What to do
In the entries below, find the string "txOn" and return each line holding it.

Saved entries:
-- ==== Sys2Proof/Tests/Slice0.lean ====
section
/-!
SUPPORT. The model's own tests. Expected results are from spec/95_test_vectors.md (vector names are given),
from the worked examples of the rules, or worked out by hand from the encoding tables; and, for every
statement with hypotheses, a witness that meets them.
-/

open Sys2Proof Sys2Proof.Machine

namespace Sys2Proof.Tests

/-! ## Helpers -/

/-- The next state, if there is one. -/
def nextState (r : Result) : Option State :=
  match r with
  | .next s => some s
  | .fault _ => none
  | .refused _ => none

/-- The events of the next state. -/
def eventsOf (r : Result) : Option (List Event) := (nextState r).map (·.events)

/-- The registers of the next state. -/
def registersOf (r : Result) : Option Registers := (nextState r).map State.registers

def triple1 : Triple := { request := 1#32, confirm := 1#32, indication := 1#32 }

/-- Every slot bound to handler 1. -/
def registry1 : Registry :=
  { data := triple1, cca := triple1, ed := triple1, get := triple1, setTrx := triple1, set := triple1 }

/-- Reset, in a BASELINE build without MANUAL_FCS. -/
def base : State := { State.reset with build := { variant := .baseline, manualFcs := false } }

/-- `base` followed by BINDALL. -/
def bound : State := { base with upper := registry1, lower := registry1 }

/-- `bound` in a transceiver state. -/
def boundIn (t : TrxState) : State := { bound with trxState := t }

/-- `s` with a driver whose next handler calls give these replies. -/
def withReplies (s : State) (rs : List Reply) : State := { s with env := { s.env with replies := rs } }

/-- `s` with what the outside presents. -/
def withInbox (s : State) (inputs : List Input) : State := { s with env := { s.env with inbox := inputs } }

/-- `s` with the time source showing `t` next. -/
def withTime (s : State) (t : TimeStamp) : State := { s with env := { s.env with timeInput := [t] } }

/-- A handler that returns and issues nothing. -/
def silent : Reply := { commands := [], returns := true }

def outCall (args : OutArgs) : Event := .out { handler := 1#32, args := args }
def done : Event := .completed .none

/-- A request with no addresses. -/
def bare (opts : BitVec 4) (payload : Octets) : EncodeRequest :=
  { handle := 0#8, dstMode := 0#8, dstPan := 0#16, dstAddr := 0#64, srcMode := 0#8, srcPan := 0#16,
    srcAddr := 0#64, txOptions := opts, intraPan := false, payload := payload }

/-- Request A of program P1. -/
def requestA : EncodeRequest :=
  { handle := 0x42#8, dstMode := 2#8, dstPan := 0x1234#16, dstAddr := 0xBEEF#64, srcMode := 2#8,
    srcPan := 0x1234#16, srcAddr := 0xCAFE#64, txOptions := 0b0001#4, intraPan := true,
    payload := [0xDE#8, 0xAD#8] }

/-- The PPDU of request A for the sequence number 0. -/
def ppduA : Octets :=
  [0x00#8, 0x00#8, 0x00#8, 0x00#8, 0xA7#8, 0x0B#8, 0x61#8, 0x88#8, 0x00#8, 0x34#8, 0x12#8, 0xEF#8, 0xBE#8,
   0xFE#8, 0xCA#8, 0xDE#8, 0xAD#8]

/-- The receive buffer of L1-2. -/
def bufferL12 : Octets :=
  [0x41#8, 0x88#8, 0x09#8, 0x34#8, 0x12#8, 0xEF#8, 0xBE#8, 0xFE#8, 0xCA#8, 0xDE#8, 0xAD#8, 0x00#8, 0x00#8,
   0x50#8, 0xB0#8]

def entry (h : Byte) (k : TxKind) (a : Bool) (t : TimeStamp) : PtqEntry :=
  { handle := h, kind := k, ackRequired := a, timestamp := t }

/-! ## WellFormed refuses ill-formed terms -/

set_option maxRecDepth 4000 in
theorem wellFormed_dataReq_payload256 :
    (Instr.dataReq (bare 0#4 (List.replicate 256 0#8))).wellFormed = false := by decide
set_option maxRecDepth 4000 in
theorem wellFormed_encodeFrame_payload256 :
    (Instr.encodeFrame (bare 0#4 (List.replicate 256 0#8))).wellFormed = false := by decide
set_option maxRecDepth 4000 in
theorem wellFormed_dataInd_buffer259 :
    (Instr.dataInd (List.replicate 259 0#8) 0#8).wellFormed = false := by decide
set_option maxRecDepth 4000 in
theorem wellFormed_decodeFrame_buffer259 :
    (Instr.decodeFrame (List.replicate 259 0#8) 0#8).wellFormed = false := by decide

/-! ## Decoding: words written out from R95 to R97 and the order of operands of log 1 -/

theorem decode_dataReq :
    decode [0x00#8, 0x42#8, 0x02#8, 0x34#8, 0x12#8, 0xEF#8, 0xBE#8, 0#8, 0#8, 0#8, 0#8, 0#8, 0#8, 0x02#8,
      0x34#8, 0x12#8, 0xFE#8, 0xCA#8, 0#8, 0#8, 0#8, 0#8, 0#8, 0#8, 0x01#8, 0x01#8, 0x02#8, 0xDE#8, 0xAD#8] =
      .ok (.dataReq requestA, []) := by decide
theorem decode_ccaReq : decode [0b00000100#8] = .ok (.ccaReq, []) := by decide
theorem decode_edReq : decode [0b00001000#8] = .ok (.edReq, []) := by decide
theorem decode_getReq : decode [0b00001100#8, 0x02#8] = .ok (.getReq 0x02#8, []) := by decide
theorem decode_setTrxReq : decode [0b00010000#8, 0x09#8] = .ok (.setTrxReq Status.txOn, []) := by decide
theorem decode_setReq :
    decode [0b00010100#8, 0x01#8, 0x00#8, 0xF8#8, 0xFF#8, 0x07#8] =
      .ok (.setReq 0x01#8 0x07FFF800#32, []) := by decide
theorem decode_dataCnf : decode [0b10000001#8, 0x07#8] = .ok (.dataCnf Status.success, []) := by decide
theorem decode_dataInd :
    decode [0b10000010#8, 0x02#8, 0x00#8, 0x06#8, 0x01#8, 0x00#8] =
      .ok (.dataInd [0x01#8, 0x00#8] 6#8, []) := by decide
theorem decode_ccaCnf : decode [0b10000101#8, 0x04#8] = .ok (.ccaCnf Status.idle, []) := by decide
theorem decode_edCnf :
    decode [0b10001001#8, 0x07#8, 0x3C#8] = .ok (.edCnf Status.success 0x3C#8, []) := by decide
theorem decode_getCnf :
    decode [0b10001101#8, 0x07#8, 0x02#8, 0xBF#8, 0x00#8, 0x00#8, 0x00#8] =
      .ok (.getCnf Status.success 0x02#8 0xBF#32, []) := by decide
theorem decode_setTrxCnf : decode [0b10010001#8, 0x06#8] = .ok (.setTrxCnf Status.rxOn, []) := by decide
theorem decode_setCnf :
    decode [0b10010101#8, 0x07#8, 0x01#8] = .ok (.setCnf Status.success 0x01#8, []) := by decide
/-- 0x2C is legal: `BIND U Get Request` (C5). -/
theorem decode_bindU :
    decode [0b00101100#8, 0x01#8, 0x10#8, 0x00#8, 0x00#8] = .ok (.bindU .get .request 0x1001#32, []) := by
  decide
/-- 0xB1 is `BIND L SetTrx Confirm` (C3). -/
theorem decode_bindL :
    decode [0b10110001#8, 0x02#8, 0x00#8, 0x00#8, 0x00#8] = .ok (.bindL .setTrx .confirm 2#32, []) := by
  decide
theorem decode_decodeFrame :
    decode [0b01000000#8, 0x01#8, 0x00#8, 0xFF#8, 0x2A#8] = .ok (.decodeFrame [0x2A#8] 0xFF#8, []) := by
  decide
theorem decode_encodeFrame :
    decode ([0b01000001#8] ++ List.replicate 23 0#8 ++ [0x0F#8, 0x00#8, 0x00#8]) =
      .ok (.encodeFrame (bare 0xF#4 []), []) := by decide
theorem decode_ptqAdd :
    decode [0b01000010#8, 0x06#8, 0x01#8, 0x00#8] = .ok (.ptqAdd 6#8 .command false, []) := by decide
theorem decode_ptqRemove : decode [0b01000011#8, 0x06#8] = .ok (.ptqRemove 6#8, []) := by decide

/-- The illegal bytes of C5. -/
theorem decode_illegal_bytes :
    ∀ b ∈ [0x01#8, 0x80#8, 0x86#8, 0x18#8, 0x03#8, 0x2F#8, 0x38#8, 0x44#8, 0xC0#8, 0x60#8, 0xFF#8],
      decode [b] = .error (.illegalCommand b) := by decide
/-- A 1-bit operand with a higher bit set, a 4-bit operand of 16, a `bufLen` of 259, and missing operands
(log 15). -/
theorem decode_refuses_malformed :
    decode [0x42#8, 0x05#8, 0x02#8, 0x00#8] = .error .operandOutOfRange ∧
    decode ([0x41#8] ++ List.replicate 23 0#8 ++ [0x10#8, 0x00#8, 0x00#8]) = .error .operandOutOfRange ∧
    decode [0x40#8, 0x03#8, 0x01#8, 0x00#8] = .error .operandOutOfRange ∧
    decode [0x14#8, 0x02#8, 0xBF#8] = .error .operandsMissing ∧
    decode [] = .error .noCommandByte := by decide

/-! ## Steps of each command -/

/-- D1. -/
theorem test_setTrxReq_forwarded :
    eventsOf (exec (.setTrxReq Status.rxOn) bound) = some [outCall (.setTrxRequest Status.rxOn), done] := by
  decide
/-- D3. -/
theorem test_setTrxReq_rejected :
    eventsOf (exec (.setTrxReq Status.busyRx) (boundIn .rxOn)) =
      some [outCall (.setTrxConfirm Status.busyRx), done] := by decide
/-- D6. -/
theorem test_setTrxCnf_forceOff :
    (nextState (exec (.setTrxCnf Status.forceTrxOff) (boundIn .rxOn))).map (·.trxState) =
      some .forceTrxOff := by decide
/-- D7. -/
theorem test_setTrxCnf_success :
    (nextState (exec (.setTrxCnf Status.success) (boundIn .rxOn))).map (fun s => (s.trxState, s.events)) =
      some (.rxOn, [outCall (.setTrxConfirm Status.success), done]) := by decide

/-- P1, first command. -/
theorem test_dataReq_transmits :
    (nextState (exec (.dataReq requestA)
      (withTime (withReplies bound [confirmsTrx Status.txOn]) 0x100#32))).map
        (fun s => (s.registers, s.events)) =
      some ({ bound.registers with
              trxState := .txOn, dsn := 1#8, dataStatus := Status.txOn, txHandle := 0x42#8,
              ptq := [entry 0x42#8 .data true 0x100#32] },
        [outCall (.setTrxRequest Status.txOn), outCall (.setTrxConfirm Status.txOn), done,
         outCall (.dataRequest ppduA 17#9), done]) := by decide
/-- E3: the state is tested before the length. -/
theorem test_dataReq_state_before_length :
    (nextState (exec (.dataReq (bare 0#4 (List.replicate 200 0#8))) (boundIn .rxOn))).map
        (fun s => (s.dataStatus, s.events)) =
      some (Status.rxOn, [outCall (.dataConfirm Status.rxOn), done]) := by decide
/-- P1, second command. -/
theorem test_dataCnf_resolves :
    (nextState (exec (.dataCnf Status.success)
      { withReplies (boundIn .txOn) [confirmsTrx Status.rxOn] with
        txHandle := 0x42#8, ptq := [entry 0x41#8 .data false 0#32, entry 0x42#8 .data true 0x100#32] })).map
        (fun s => (s.trxState, s.dataStatus, s.ptq, s.events)) =
      some (.rxOn, Status.success, [entry 0x41#8 .data false 0#32],
        [outCall (.setTrxRequest Status.rxOn), outCall (.setTrxConfirm Status.rxOn), done,
         outCall (.dataConfirm Status.success), done]) := by decide
/-- The worked example of R182. -/
theorem test_dataInd_dispatches :
    eventsOf (exec (.dataInd bufferL12 12#8) bound) =
      some [outCall (.dataIndication
        { srcMode := .short16, srcPan := 0x1234#16, srcAddr := 0xCAFE#64, dstMode := .short16,
          dstPan := 0x1234#16, dstAddr := 0xBEEF#64, payloadLen := 2#8, payload := [0xDE#8, 0xAD#8],
          linkQuality := 0x50#8, securityUsed := false }), .completed .ok] := by decide
/-- P2, the last indication. -/
theorem test_dataInd_malformed :
    eventsOf (exec (.dataInd [0x01#8, 0x08#8, 0x07#8, 0x34#8, 0x12#8, 0xEF#8, 0xBE#8, 0#8, 0#8, 0#8, 0#8]
      7#8) bound) = some [Event.completed (.decodeError .malformedLength)] := by decide
/-- L1-4. -/
theorem test_ccaReq_gated :
    ∀ t ∈ [TrxState.trxOff, .txOn, .busyRx, .busyTx, .forceTrxOff],
      eventsOf (exec .ccaReq (boundIn t)) = some [outCall (.ccaConfirm t.code), done] := by decide
theorem test_ccaReq_forwarded :
    eventsOf (exec .ccaReq (boundIn .rxOn)) = some [outCall .ccaRequest, done] := by decide
theorem test_edReq_gated :
    eventsOf (exec .edReq (boundIn .txOn)) = some [outCall (.edConfirm Status.txOn 0#8), done] := by decide
theorem test_edReq_forwarded :
    eventsOf (exec .edReq (boundIn .rxOn)) = some [outCall .edRequest, done] := by decide
/-- E7. -/
theorem test_ccaCnf : eventsOf (exec (.ccaCnf Status.busy) bound) =
    some [outCall (.ccaConfirm Status.busy), done] := by decide
theorem test_edCnf : eventsOf (exec (.edCnf Status.success 0x3C#8) bound) =
    some [outCall (.edConfirm Status.success 0x3C#8), done] := by decide
/-- P3. -/
theorem test_getReq : eventsOf (exec (.getReq 0x02#8) bound) =
    some [outCall (.getRequest 0x02#8), done] := by decide
theorem test_getReq_unsupported : eventsOf (exec (.getReq 0x04#8) bound) =
    some [outCall (.getConfirm Status.unsupportedAttribute 0x04#8 0#32), done] := by decide
theorem test_getCnf : eventsOf (exec (.getCnf Status.success 0x02#8 0xBF#32) bound) =
    some [outCall (.getConfirm Status.success 0x02#8 0xBF#32), done] := by decide
/-- L1-5. -/
theorem test_setReq_power :
    (nextState (exec (.setReq 0x02#8 0xBF#32) bound)).map (fun s => (s.pib, s.events)) =
      some ({ Pib.zero with transmitPower := 0xBF#8 }, [outCall (.setRequest 0x02#8 0xBF#32), done]) ∧
    (nextState (exec (.setReq 0x02#8 0xC0#32) bound)).map (fun s => (s.pib, s.events)) =
      some (Pib.zero, [outCall (.setConfirm Status.invalidParameter 0x02#8), done]) := by decide
/-- P3: the channel against the bitmap, empty after reset; and a channel that the driver sets from inside
its handler, against the bitmap just stored (R208). -/
theorem test_setReq_channel :
    eventsOf (exec (.setReq 0x00#8 11#32) bound) =
      some [outCall (.setConfirm Status.invalidParameter 0x00#8), done] ∧
    (nextState (exec (.setReq 0x00#8 11#32)
      { bound with pib := { Pib.zero with channelsSupported := 0x07FFF800#27 } })).map
        (fun s => s.pib.currentChannel) = some 11#8 ∧
    registersOf (exec (.setReq 0x01#8 0x800#32)
      (withReplies bound [{ commands := [encode (.setReq 0x00#8 11#32)], returns := true }])) =
      some { bound.registers with
        pib := { Pib.zero with channelsSupported := 0x800#27, currentChannel := 11#8 } } := by decide
theorem test_setCnf : eventsOf (exec (.setCnf Status.success 0x01#8) bound) =
    some [outCall (.setConfirm Status.success 0x01#8), done] := by decide
/-- C2: last writer wins, and 0 empties the slot. -/
theorem test_bindU :
    (nextState (exec (.bindU .data .confirm 0x2222#32) bound)).map (fun s => s.readPort 0x81) =
      some 0x2222#32 := by decide
/-- C3: read port 0x9F. -/
theorem test_bindL :
    (nextState (exec (.bindL .setTrx .confirm 5#32) base)).map (fun s => s.readPort 0x9F) =
      some 5#32 := by decide
/-- L1-8. -/
theorem test_decodeFrame :
    eventsOf (exec (.decodeFrame [0x01#8, 0x00#8, 0x2A#8, 0xAA#8, 0xBB#8, 0x12#8, 0x34#8, 0x64#8, 0xC8#8]
      6#8) base) =
      some [Event.completed (.frame
        { fc := 1#16, frameType := 1#3, securityEnabled := false, framePending := false,
          ackRequest := false, intraPan := false, dstMode := .absent, srcMode := .absent,
          frameVersion := 0#2, seq := 0x2A#8, dstPan := 0#16, dstAddr := 0#64, srcPan := 0#16,
          srcAddr := 0#64, aux := none, headerLen := 3, payload := [0xAA#8, 0xBB#8], fcs := 0x3412#16,
          lqi := 0x64#8, rssi := 0xC8#8 })] := by decide
/-- The worked example of R135. -/
theorem test_encodeFrame :
    (nextState (exec (.encodeFrame requestA) { base with dsn := 9#8 })).map (fun s => (s.dsn, s.events)) =
      some (10#8, [Event.completed (.mpdu [0x61#8, 0x88#8, 0x09#8, 0x34#8, 0x12#8, 0xEF#8, 0xBE#8, 0xFE#8, 0xCA#8,
        0xDE#8, 0xAD#8] 11#9)]) := by decide
/-- B2. -/
theorem test_encodeFrame_counter_wraps :
    (nextState (exec (.encodeFrame { bare 0#4 [] with intraPan := true }) { base with dsn := 0xFF#8 })).map
        (fun s => (s.dsn, s.events)) =
      some (0#8, [Event.completed (.mpdu [0x41#8, 0x00#8, 0xFF#8] 3#9)]) := by decide
/-- P4, first line. -/
theorem test_ptqAdd_stored :
    (nextState (exec (.ptqAdd 5#8 .data true) (withTime base 0x10#32))).map
        (fun s => (s.ptq, s.events, s.readPort 0x30)) =
      some ([entry 5#8 .data true 0x10#32], [Event.completed .stored], 0x205#32) := by decide
theorem test_ptqAdd_full :
    (nextState (exec (.ptqAdd 5#8 .data true)
      { withTime base 0x28#32 with ptq := List.replicate 10 (entry 1#8 .data false 0#32) })).map
        (fun s => (s.ptq.length, s.events)) = some (10, [Event.completed .droppedFull]) := by decide
/-- L1-7. -/
theorem test_ptqRemove :
    (nextState (exec (.ptqRemove 6#8)
      { base with ptq := [entry 5#8 .data true 0x10#32, entry 6#8 .command false 0x11#32,
                          entry 7#8 .data false 0x12#32] })).map (fun s => (s.ptq, s.events)) =
      some ([entry 5#8 .data true 0x10#32, entry 7#8 .data false 0x12#32], [Event.completed .found]) := by decide
theorem test_ptqRemove_notFound :
    (nextState (exec (.ptqRemove 6#8) base)).map (fun s => (s.ptq, s.events)) =
      some ([], [Event.completed .notFound]) := by decide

Response to the exercise
theorem decode_setTrxReq : decode [0b00010000#8, 0x09#8] = .ok (.setTrxReq Status.txOn, []) := by decide
      (withTime (withReplies bound [confirmsTrx Status.txOn]) 0x100#32))).map
              trxState := .txOn, dsn := 1#8, dataStatus := Status.txOn, txHandle := 0x42#8,
        [outCall (.setTrxRequest Status.txOn), outCall (.setTrxConfirm Status.txOn), done,
      { withReplies (boundIn .txOn) [confirmsTrx Status.rxOn] with
    ∀ t ∈ [TrxState.trxOff, .txOn, .busyRx, .busyTx, .forceTrxOff],
    eventsOf (exec .edReq (boundIn .txOn)) = some [outCall (.edConfirm Status.txOn 0#8), done] := by decide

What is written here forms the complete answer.